Although the physical violent conflict has stopped since 1992, the effects are still existent: in early 21st century, one million unexploded land mines still remained. They considered themselves free of landmines in 2015. Mozambique, due to its political history, has been considered one of Africa’s poorest nations, with a GDP per capita of 1,250 and an annual GDP growth of 3,70% in 2018.

However, this is on the path to change: with the discovery of gas fields in Mozambique’s coast in 2011, the country’s economy is suspected to ameliorate. The government is receiving help from the UN, with the United Nations Development Program, in order to fight poverty, with the aim to integrate Sustainable Development Goals. In this program, technical and organizational support is also given to the Ministry of Economy and Finance with a project strengthening the government’s capacities. The UN helps Mozambique implement their Agenda 2030. Although Mozambique has been improving, children’s rights are still hugely at risk.

Status of Children Rights

Mozambique has a very large child population, with 52% of the Mozambican population being children under 18 years of age (out of a population of 30,745,521 people). 23 % of the overall population are adolescents (age 10-19). The median age throughout the population is 17.2 years, demonstrating that Mozambique has a considerable number of young population. Mozambique is thus a very young population.
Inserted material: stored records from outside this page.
-- ==== Sys2Proof/Certificates/Slice0/Obligations.lean ====
section
/-! DEFINITION. The statements about the block, from the numbered rules of spec/. Each docstring names the rule it formalises,
or the spec's decision or log entry it rests on. An operation's meaning is stated as an equation for the whole next state, so
each such statement is also its frame: every field it does not name is as before. -/

open Sys2Proof Sys2Proof.Machine

/-! ### Reset and the machine's step -/

/-- Reset leaves `RES` empty, and nothing else persists (R270, R36, D20). That the result ports are idle and no request is
there is the model's choice (log 1, log 2). -/
def Obligations.ResetLeavesEmptyResidue : Prop :=
  State.reset.res = [] ∧ State.reset.result = .idle ∧ State.reset.requests = []

/-- The reset state meets the two invariants stated below. -/
def Obligations.ResetMeetsResidueInvariants : Prop :=
  State.reset.residueFits ∧ residueShape State.reset.res = true

/-- `RES` never holds more than 257 bytes: every step, whatever it serves, keeps the bound (R22, R203, R24). -/
def Obligations.StepKeepsResidueBound : Prop :=
  ∀ s s' : State, s.residueFits → step s = .next s' → s'.residueFits

/-- `RES` keeps one of the four shapes of R23 through every step, as long as what the caller loads has one of them. -/
def Obligations.StepKeepsResidueShape : Prop :=
  ∀ s s' : State, residueShape s.res = true →
    (∀ v, Request.loadResidue v ∈ s.requests → residueShape v = true) →
    step s = .next s' →
    residueShape s'.res = true ∧ ∀ v, Request.loadResidue v ∈ s'.requests → residueShape v = true

/-- A step runs the operation the caller requests next, with the request taken off the port: given as a value of the
nine-constructor type (D28), or by its image, which is the model's choice (log 3), or by an opcode-table pattern (log 4). -/
def Obligations.StepRunsRequestedOperation : Prop :=
  (∀ (s : State) (i : Instr) (rest : List Request), s.requests = .operation i :: rest →
    step s = exec i { s with requests := rest }) ∧
  (∀ (s : State) (b : List Byte) (i : Instr) (rest : List Request), s.requests = .image b :: rest →
    decodeRequest b = .ok i → step s = exec i { s with requests := rest }) ∧
  (∀ (s : State) (nbits w : Nat) (i : Instr), decodeTableWord nbits w = some i →
    step (s.withFetchWord nbits w) = exec i s)

/-- An image that names none of the nine operations is turned away by name (log 3). -/
def Obligations.StepRefusesUnknownImage : Prop :=
  ∀ (s : State) (b : List Byte) (e : DecodeError) (rest : List Request), s.requests = .image b :: rest →
    decodeRequest b = .error e → step s = .refused .unknownRequest

/-- With no request there is no effect (R245; the model's choice to let such a step pass is log 8). -/
def Obligations.StepWithoutRequestChangesNothing : Prop :=
  ∀ s : State, s.requests = [] → step s = .next s

/-- The caller loads `RES` with at most 257 bytes (R24); a longer load is turned away (log 7). The idle result ports are the
model's choice (log 9). -/
def Obligations.LoadWritesResidueUpToItsSize : Prop :=
  ∀ (s : State) (v : List Byte) (rest : List Request), s.requests = .loadResidue v :: rest →
    (v.length ≤ 257 → step s = .next { res := v, result := .idle, requests := rest }) ∧
    (257 < v.length → step s = .refused .residueTooLong)

/-- The caller reads `RES` and resets the block between operations (R24, R270, R271; log 9). -/
def Obligations.ReadAndResetBetweenOperations : Prop :=
  ∀ (s : State) (rest : List Request),
    (s.requests = .readResidue :: rest → step s = .next { res := s.res, result := .residue s.res, requests := rest }) ∧
    (s.requests = .reset :: rest → step s = .next { res := [], result := .idle, requests := rest })

/-! ### All nine operations -/

/-- No operation stops the machine (R230, R238), and none touches what the caller asks next (log 1). -/
def Obligations.EveryOperationCompletes : Prop :=
  ∀ (i : Instr) (s : State), ∃ t, exec i s = .next t ∧ t.requests = s.requests

/-- `RES` is written by `DECODE` in carried use only: every other operation leaves it (R22, R51, R141). -/
def Obligations.OnlyCarriedDecodeWritesResidue : Prop :=
  ∀ (i : Instr) (s t : State), (∀ newBytes, i ≠ .decode newBytes .carried) → exec i s = .next t → t.res = s.res

/-- The results of every operation but `DECODE` in carried use depend on its operands alone: two states, whatever they hold,
get the same results (R51, R141). -/
def Obligations.ResultsDependOnOperandsOnly : Prop :=
  ∀ i : Instr, (∀ newBytes, i ≠ .decode newBytes .carried) →
    ∃ r, ∀ s : State, exec i s = .next { s with result := r }

/-- No operation reads the results of an earlier one (R32, R20; that they stand on the ports at all is log 2). -/
def Obligations.NoOperationReadsEarlierResults : Prop :=
  ∀ (i : Instr) (s : State) (r : Result), exec i { s with result := r } = exec i s

/-- "encoder and checksum operations commute with everything" (R62): a `DECODE` after one answers and leaves what it would
have without it. -/
def Obligations.DecodeUnaffectedByOtherOperations : Prop :=
  ∀ (i : Instr) (s t : State) (newBytes : List Byte), (∀ b, i ≠ .decode b .carried) → exec i s = .next t →
    exec (.decode newBytes .carried) t = exec (.decode newBytes .carried) s

/-! ### ChecksumUnit -/

/-- R120: the XOR of the bytes from offset 5 on, 0 when fewer than 5 bytes are there; nothing but the result changes. -/
def Obligations.ChecksumFoldsPayload : Prop :=
  ∀ (buf : List Byte) (s : State), exec (.checksum buf) s =
    .next { s with result := .checksum (if buf.length < 5 then 0 else (buf.drop 5).foldl (fun a b => a ^^^ b) 0) }

/-- Bit by bit: each bit of the checksum is the parity of that bit over the payload bytes (R120, R125). -/
def Obligations.ChecksumBitsAreParities : Prop :=
  ∀ (buf : List Byte) (k : Nat), k < 8 →
    (checksum buf).getLsbD k = decide ((buf.drop 5).countP (fun b => b.getLsbD k) % 2 = 1)

/-- The streaming registers end at the checksum, and the counter at 5 or the length (R124). -/
def Obligations.StreamingRegistersComputeChecksum : Prop :=
  ∀ buf : List Byte, (buf.foldl csuFeed csuClear).acc = checksum buf ∧
    (buf.foldl csuFeed csuClear).idx.toNat = min 5 buf.length

/-- The header bytes never influence the checksum (R120, R123), nor does the order of the payload bytes (R125). -/
def Obligations.ChecksumIgnoresHeaderAndOrder : Prop :=
  ∀ h h' p p' : List Byte, h.length = 5 → h'.length = 5 → p.Perm p' → checksum (h ++ p) = checksum (h' ++ p')

/-- Replacing one payload byte changes the checksum by the difference of the two (R125 item 3). -/
def Obligations.ChecksumDetectsOneChangedByte : Prop :=
  ∀ (h p q : List Byte) (x y : Byte), 5 ≤ h.length → x ≠ y →
    checksum (h ++ p ++ x :: q) ^^^ checksum (h ++ p ++ y :: q) = x ^^^ y ∧
    checksum (h ++ p ++ x :: q) ≠ checksum (h ++ p ++ y :: q)

/-! ### FrameEncoder -/

/-- R142: the ten bytes of `BaseControl`, for every pair of 16-bit operands. -/
def Obligations.BaseControlSendsTenBytes : Prop :=
  ∀ (speed radius : Half) (s : State), exec (.baseControl speed radius) s = .next { s with
      result := .encoded [0xAA, 0x55, 7, 1, 4, speed.setWidth 8, (speed >>> 8).setWidth 8, radius.setWidth 8, (radius >>> 8).setWidth 8,
      speed.setWidth 8 ^^^ (speed >>> 8).setWidth 8 ^^^ radius.setWidth 8 ^^^ (radius >>> 8).setWidth 8] }

/-- R144 with the exact product of R146 (D8): the value is 1 for `freq = amp = 1` and 0 for every other pair. -/
def Obligations.SoundSendsNineBytes : Prop :=
  ∀ (freq amp duration : Byte) (s : State), freq ≠ 0 → amp ≠ 0 → duration ≠ 0 →
    exec (.sound freq amp duration) s = .next { s with
      result := .encoded [0xAA, 0x55, 6, 3, 3, if freq = 1 ∧ amp = 1 then 1 else 0, 0, duration,
        (if freq = 1 ∧ amp = 1 then 1 else 0) ^^^ duration] }

/-- R145, R231: a zero operand is `InvalidInput`, no frame and no other change; no other operation and no other operand
answers it. -/
def Obligations.OnlySoundWithZeroIsInvalid : Prop :=
  (∀ (freq amp duration : Byte) (s : State), freq = 0 ∨ amp = 0 ∨ duration = 0 →
    exec (.sound freq amp duration) s = .next { s with result := .invalidInput }) ∧
  (∀ (i : Instr) (s t : State), exec i s = .next t → t.result = .invalidInput →
    ∃ freq amp duration, i = .sound freq amp duration ∧ (freq = 0 ∨ amp = 0 ∨ duration = 0))

/-- R147: the seven bytes of `SoundSequence`; the checksum of a one-byte payload is that byte. -/
def Obligations.SoundSequenceSendsSevenBytes : Prop :=
  ∀ (seq : Byte) (s : State), exec (.soundSequence seq) s =
    .next { s with result := .encoded [0xAA, 0x55, 4, 4, 1, seq, seq] }

/-- R150: one flag byte, `hwVer` weight 1, `fwVer` weight 2, `udid` weight 128 (D4), the rest 0 (D6), sent twice, as payload and
as checksum; the second payload byte that Size announces is absent. -/
def Obligations.RequestExtraSendsOneFlagByte : Prop :=
  ∀ (hwVer fwVer udid : Bool) (s : State), exec (.requestExtra hwVer fwVer udid) s = .next { s with
      result := .encoded [0xAA, 0x55, 5, 9, 2, BitVec.ofNat 8 (hwVer.toNat + 2 * fwVer.toNat + 128 * udid.toNat),
      BitVec.ofNat 8 (hwVer.toNat + 2 * fwVer.toNat + 128 * udid.toNat)] }

/-- R152: the digital outputs have weights 1 to 8 and the rails 16 to 128 in the first byte, the LEDs 1 to 8 in the second, in
the order listed (D4, D6, D7). -/
def Obligations.GeneralPurposeOutputSendsTwoFlagBytes : Prop :=
  ∀ (d0 d1 d2 d3 p0 p1 p2 p3 l0 l1 l2 l3 : Bool) (s : State) (byte0 byte1 : Byte),
    byte0.toNat = d0.toNat + 2 * d1.toNat + 4 * d2.toNat + 8 * d3.toNat +
      16 * p0.toNat + 32 * p1.toNat + 64 * p2.toNat + 128 * p3.toNat →
    byte1.toNat = l0.toNat + 2 * l1.toNat + 4 * l2.toNat + 8 * l3.toNat →
    exec (.generalPurposeOutput ⟨d0, d1, d2, d3⟩ ⟨p0, p1, p2, p3⟩ ⟨l0, l1, l2, l3⟩) s =
      .next { s with result := .encoded [0xAA, 0x55, 5, 12, 2, byte0, byte1, byte0 ^^^ byte1] }

/-- R155: the `userConfigured` byte (D5), the three gain words little-endian, and the XOR of those 13 bytes. -/
def Obligations.SetControllerGainSendsThreeWords : Prop :=
  ∀ (uc : Bool) (p i d : Word) (s : State), exec (.setControllerGain uc p i d) s = .next { s with
      result := .encoded ([0xAA, 0x55, 16, 13, 13] ++ gainPayload (if uc then 1 else 0) (pWord p) (iWord i) (dWord d) ++
      [(gainPayload (if uc then 1 else 0) (pWord p) (iWord i) (dWord d)).foldl (fun a b => a ^^^ b) 0]) }

/-- R156, R158: the P and D words, with the fallbacks for zero; above 4294967 the low 32 bits of the product, the spec's own
decision D9 (log 10). -/
def Obligations.GainPAndDWordsScaleByThousand : Prop :=
  (∀ p : Word, (pWord p).toNat = if p.toNat = 0 then 1000 else p.toNat * 1000 % 2 ^ 32) ∧
  (∀ d : Word, (dWord d).toNat = if d.toNat = 0 then 2000 else d.toNat * 1000 % 2 ^ 32) ∧
  (∀ x : Word, 1 ≤ x.toNat → x.toNat ≤ 4294967 → (pWord x).toNat = x.toNat * 1000 ∧ (dWord x).toNat = x.toNat * 1000)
Considering the poor situation of the country, Mozambican children find themselves in horrible conditions, with 48 % of children living in absolute poverty. There are 2 million children living without parents. Children’s conditions are indeed miserable, disadvantaged even further by the economical situation in the country, and the historical past. We must adopt a holistic analysis of the child’s situation, gaining knowledge of the multidimensional poverty that they are facing (the way that poverty stemming from different sources affect children in different ways).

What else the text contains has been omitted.